• _Task directions_
I need the records below retyped exactly.

Exercise materials Start Marker

-- ==== Sys2Proof/Machine/Regs.lean ====
section
/-!
DEFINITION. Machine/Regs.lean: every register of the device by its name in the spec, where it lies in its block, its
width, its reset value and the access code of each of its bits (R17), as the register tables of the chapters give
them; and every field by name.  Offsets, widths, reset values and access codes are those of the chapters' tables.
-/

namespace Sys2Proof.Machine

/-- The register blocks of R45 and R46.  `VFR` stands for a virtual function's own registers (R515) and `SYNB` for the
SYN block of a bore, which is separate from the hub's `SYN`. -/
inductive Block
  | DRN | BLW | PRT | CTX | STG | STH | SYN | OVB | CRK | HIF | VFR | EMB | BEL | KEEP | LOG | DMP
  | BORE | CHN | MXA | REED | WCH | LIG | QUE | SYNB
  deriving DecidableEq, Repr

/-- The registers.  A register array is one constructor; its element is named by an index. -/
inductive Reg
  | DRN_DEVID | DRN_QSPARE | DRN_DARKACC | DRN_TIME | DRN_CLKST | DRN_FAB | DRN_FABCFG | DRN_BPCMD
  | DRN_BPCMDST | DRN_BOOT | DRN_BOOTCTL | DRN_SMBST | DRN_DBG | DRN_DBGCMD | DRN_TRAY | DRN_THERM
  | DRN_TCFG | DRN_ALERT | DRN_FAN | DRN_PMB | DRN_DBGNONCE | DRN_DBGTOKEN | DRN_BPCFG | DRN_BPST
  | DRN_STUB | DRN_BCAP
  | BLW_LIMIT | BLW_RESERVE | BLW_CFG | BLW_POOL | BLW_CFGST | BLW_FTAB | BLW_BORE
  | PRT_PCFG | PRT_PSTAT | PRT_CMD | PRT_CMDST | PRT_BCUR | PRT_HSTAT
  | CTX_INVAL | CTX_INVST | CTX_CFG | CTX_ROOT | CTX_SAVE | CTX_QUOTA | CTX_STATE | CTX_LDRES
  | CTX_BORES | CTX_FAULT | CTX_FINFO
  | STG_CFG | STG_CTRL | STG_STATUS | STG_STEP | STG_TAGCNT | STG_ERR | STG_BROUTE | STG_INJECT
  | STG_DROUTEA | STG_DROUTEB | STG_DRSTAT | STG_TAG
  | STH_HBASE | STH_SLOT | STH_RATE | STH_NENT | STH_CNT | STH_ESRC | STH_EDST | STH_ELEN
  | STH_EOFF
  | SYN_PCOUNT | SYN_PDISC | SYN_BCMD | SYN_CFGST | SYN_PBLK | SYN_PVAL | SYN_BCFG | SYN_BSTAT
  | OVB_CFG | OVB_GATE | OVB_GCTL | OVB_NFSTEP | OVB_NFTA | OVB_NFTR | OVB_NFTB | OVB_NFTHR
  | OVB_LOSS | OVB_EMA | OVB_K | OVB_LSTEPS | OVB_MIRROR | OVB_CKPT | OVB_ERR | OVB_HSEL
  | OVB_VROUTEA | OVB_VROUTEB | OVB_VRSTAT | OVB_BBASE | OVB_BCFG | OVB_BCTR | OVB_BSTAT | OVB_SENT
  | OVB_SCUR | OVB_HIST
  | CRK_LOCALID | CRK_CTRL | CRK_CFG | CRK_STATUS | CRK_PEER | CRK_REPLAY | CRK_VLCRED | CRK_ERR
  | CRK_FEC | CRK_IWINA | CRK_IWINB
  | HIF_LINK | HIF_B4BASE | HIF_ARB | HIF_ERR | HIF_CFGST | HIF_IRQSRC | HIF_VFMAP | HIF_CTXH
  | HIF_HRING | HIF_DBR
  | HIF_VCMD | HIF_VCMDST
  | EMB_STBASE | EMB_SCMD | EMB_SCMDST | EMB_SINFO | EMB_ERR | EMB_CFGST | EMB_PCFG | EMB_PCTL
  | EMB_PSTAT | EMB_PCNT | EMB_PFRAME | EMB_FROUTE | EMB_FRSTAT
  | BEL_ERR | BEL_PCTL | BEL_PCFG | BEL_PSTAT | BEL_FCOUNT | BEL_PEVT | BEL_PCNT | BEL_HTIM
  | BEL_VTIM | BEL_PCLK | BEL_DPCFG | BEL_BG | BEL_WBBASE | BEL_WBCFG | BEL_FCBASE | BEL_MLOAD
  | BEL_VADDR | BEL_VCADDR | BEL_VSRC | BEL_VDST | BEL_VCTL | BEL_VM0 | BEL_VM1 | BEL_VM2
  | BEL_GADDR | BEL_GGEOM | BEL_GCTL | BEL_CADDR | BEL_CPOS | BEL_RRECT | BEL_REXP | BEL_RCRC
  | BEL_RFAIL | BEL_HTAP | BEL_VTAP | BEL_FROUTE | BEL_FRSTAT | BEL_DPCTL | BEL_DPSTAT | BEL_AUXCMD
  | BEL_AUXST | BEL_AUXDATA
  | KEEP_CMD | KEEP_ST | KEEP_HOLDUP | KEEP_BUF
  | LOG_HEAD | LOG_CFG | LOG_STAT | LOG_PERS | LOG_KLOSS | LOG_ENTRY
  | DMP_STATUS | DMP_CFG | DMP_CTRL | DMP_TIME | DMP_PRST | DMP_PRSTST | DMP_RBASE | DMP_RLEN
  | BORE_CAP | BORE_SRSEED | BORE_CVTCNT
  | CHN_CTRL | CHN_STATUS | CHN_PC | CHN_FAULT | CHN_FAULTINFO | CHN_CYCLES | CHN_BUNDLES | CHN_STALL
  | CHN_UNITS | CHN_G | CHN_A | CHN_D | CHN_P
  | MXA_STATUS | MXA_DCTRL | MXA_BUSY | MXA_GATED | MXA_BYPACT | MXA_BYPPEND | MXA_CTRES | MXA_BYPCMD
  | REED_FAULT | REED_FAULTDET | REED_DBGSEL | REED_INSNS | REED_PSTALL | REED_RSTAT
  | WCH_CCTRL | WCH_ECC | WCH_BCW | WCH_BCN
  | LIG_CMD | LIG_CMDST | LIG_STAGE | LIG_STAGEMASK | LIG_COUNT | LIG_HDESC | LIG_HMASK
  | QUE_STATUS | QUE_CFGST | QUE_QCTL | QUE_AUDCMD | QUE_AUDRES | QUE_ROT | QUE_QCFG | QUE_QSTAT
  | QUE_QDISC | QUE_ROUTEA | QUE_ROUTEB | QUE_RSTAT
  | SYN_LCVAL | SYN_LCARM | SYN_WSTAT | SYN_LWAIT | SYN_ASLOT
  deriving DecidableEq, Repr

/-- One row of the register map: the block, the offset of element 0 in the block's window, the distance between
elements and how many there are, whether the register has 64 bits, its value after cold reset, and the bits of each access
code of R17 (every other bit is RO or reserved). -/
structure RegInfo where
  blk    : Block
  off    : Nat
  stride : Nat
  count  : Nat
  wide   : Bool
  rst    : Word64
  rw     : Word64
  rws    : Word64
  w1c    : Word64
  rc     : Word64
  wo     : Word64
  deriving DecidableEq, Repr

Exercise materials End Marker

• _Reply_
-- ==== Sys2Proof/Machine/Regs.lean ====
section
/-!
DEFINITION. Machine/Regs.lean: every register of the device by its name in the spec, where it lies in its block, its
width, its reset value and the access code of each of its bits (R17), as the register tables of the chapters give
them; and every field by name.  Offsets, widths, reset values and access codes are those of the chapters' tables.
-/

namespace Sys2Proof.Machine

/-- The register blocks of R45 and R46.  `VFR` stands for a virtual function's own registers (R515) and `SYNB` for the
SYN block of a bore, which is separate from the hub's `SYN`. -/
inductive Block
  | DRN | BLW | PRT | CTX | STG | STH | SYN | OVB | CRK | HIF | VFR | EMB | BEL | KEEP | LOG | DMP
  | BORE | CHN | MXA | REED | WCH | LIG | QUE | SYNB
  deriving DecidableEq, Repr

/-- The registers.  A register array is one constructor; its element is named by an index. -/
inductive Reg
  | DRN_DEVID | DRN_QSPARE | DRN_DARKACC | DRN_TIME | DRN_CLKST | DRN_FAB | DRN_FABCFG | DRN_BPCMD
  | DRN_BPCMDST | DRN_BOOT | DRN_BOOTCTL | DRN_SMBST | DRN_DBG | DRN_DBGCMD | DRN_TRAY | DRN_THERM
  | DRN_TCFG | DRN_ALERT | DRN_FAN | DRN_PMB | DRN_DBGNONCE | DRN_DBGTOKEN | DRN_BPCFG | DRN_BPST
  | DRN_STUB | DRN_BCAP
  | BLW_LIMIT | BLW_RESERVE | BLW_CFG | BLW_POOL | BLW_CFGST | BLW_FTAB | BLW_BORE
  | PRT_PCFG | PRT_PSTAT | PRT_CMD | PRT_CMDST | PRT_BCUR | PRT_HSTAT
  | CTX_INVAL | CTX_INVST | CTX_CFG | CTX_ROOT | CTX_SAVE | CTX_QUOTA | CTX_STATE | CTX_LDRES
  | CTX_BORES | CTX_FAULT | CTX_FINFO
  | STG_CFG | STG_CTRL | STG_STATUS | STG_STEP | STG_TAGCNT | STG_ERR | STG_BROUTE | STG_INJECT
  | STG_DROUTEA | STG_DROUTEB | STG_DRSTAT | STG_TAG
  | STH_HBASE | STH_SLOT | STH_RATE | STH_NENT | STH_CNT | STH_ESRC | STH_EDST | STH_ELEN
  | STH_EOFF
  | SYN_PCOUNT | SYN_PDISC | SYN_BCMD | SYN_CFGST | SYN_PBLK | SYN_PVAL | SYN_BCFG | SYN_BSTAT
  | OVB_CFG | OVB_GATE | OVB_GCTL | OVB_NFSTEP | OVB_NFTA | OVB_NFTR | OVB_NFTB | OVB_NFTHR
  | OVB_LOSS | OVB_EMA | OVB_K | OVB_LSTEPS | OVB_MIRROR | OVB_CKPT | OVB_ERR | OVB_HSEL
  | OVB_VROUTEA | OVB_VROUTEB | OVB_VRSTAT | OVB_BBASE | OVB_BCFG | OVB_BCTR | OVB_BSTAT | OVB_SENT
  | OVB_SCUR | OVB_HIST
  | CRK_LOCALID | CRK_CTRL | CRK_CFG | CRK_STATUS | CRK_PEER | CRK_REPLAY | CRK_VLCRED | CRK_ERR
  | CRK_FEC | CRK_IWINA | CRK_IWINB
  | HIF_LINK | HIF_B4BASE | HIF_ARB | HIF_ERR | HIF_CFGST | HIF_IRQSRC | HIF_VFMAP | HIF_CTXH
  | HIF_HRING | HIF_DBR
  | HIF_VCMD | HIF_VCMDST
  | EMB_STBASE | EMB_SCMD | EMB_SCMDST | EMB_SINFO | EMB_ERR | EMB_CFGST | EMB_PCFG | EMB_PCTL
  | EMB_PSTAT | EMB_PCNT | EMB_PFRAME | EMB_FROUTE | EMB_FRSTAT
  | BEL_ERR | BEL_PCTL | BEL_PCFG | BEL_PSTAT | BEL_FCOUNT | BEL_PEVT | BEL_PCNT | BEL_HTIM
  | BEL_VTIM | BEL_PCLK | BEL_DPCFG | BEL_BG | BEL_WBBASE | BEL_WBCFG | BEL_FCBASE | BEL_MLOAD
  | BEL_VADDR | BEL_VCADDR | BEL_VSRC | BEL_VDST | BEL_VCTL | BEL_VM0 | BEL_VM1 | BEL_VM2
  | BEL_GADDR | BEL_GGEOM | BEL_GCTL | BEL_CADDR | BEL_CPOS | BEL_RRECT | BEL_REXP | BEL_RCRC
  | BEL_RFAIL | BEL_HTAP | BEL_VTAP | BEL_FROUTE | BEL_FRSTAT | BEL_DPCTL | BEL_DPSTAT | BEL_AUXCMD
  | BEL_AUXST | BEL_AUXDATA
  | KEEP_CMD | KEEP_ST | KEEP_HOLDUP | KEEP_BUF
  | LOG_HEAD | LOG_CFG | LOG_STAT | LOG_PERS | LOG_KLOSS | LOG_ENTRY
  | DMP_STATUS | DMP_CFG | DMP_CTRL | DMP_TIME | DMP_PRST | DMP_PRSTST | DMP_RBASE | DMP_RLEN
  | BORE_CAP | BORE_SRSEED | BORE_CVTCNT
  | CHN_CTRL | CHN_STATUS | CHN_PC | CHN_FAULT | CHN_FAULTINFO | CHN_CYCLES | CHN_BUNDLES | CHN_STALL
  | CHN_UNITS | CHN_G | CHN_A | CHN_D | CHN_P
  | MXA_STATUS | MXA_DCTRL | MXA_BUSY | MXA_GATED | MXA_BYPACT | MXA_BYPPEND | MXA_CTRES | MXA_BYPCMD
  | REED_FAULT | REED_FAULTDET | REED_DBGSEL | REED_INSNS | REED_PSTALL | REED_RSTAT
  | WCH_CCTRL | WCH_ECC | WCH_BCW | WCH_BCN
  | LIG_CMD | LIG_CMDST | LIG_STAGE | LIG_STAGEMASK | LIG_COUNT | LIG_HDESC | LIG_HMASK
  | QUE_STATUS | QUE_CFGST | QUE_QCTL | QUE_AUDCMD | QUE_AUDRES | QUE_ROT | QUE_QCFG | QUE_QSTAT
  | QUE_QDISC | QUE_ROUTEA | QUE_ROUTEB | QUE_RSTAT
  | SYN_LCVAL | SYN_LCARM | SYN_WSTAT | SYN_LWAIT | SYN_ASLOT
  deriving DecidableEq, Repr

/-- One row of the register map: the block, the offset of element 0 in the block's window, the distance between
elements and how many there are, whether the register has 64 bits, its value after cold reset, and the bits of each access
code of R17 (every other bit is RO or reserved). -/
structure RegInfo where
  blk    : Block
  off    : Nat
  stride : Nat
  count  : Nat
  wide   : Bool
  rst    : Word64
  rw     : Word64
  rws    : Word64
  w1c    : Word64
  rc     : Word64
  wo     : Word64
  deriving DecidableEq, Repr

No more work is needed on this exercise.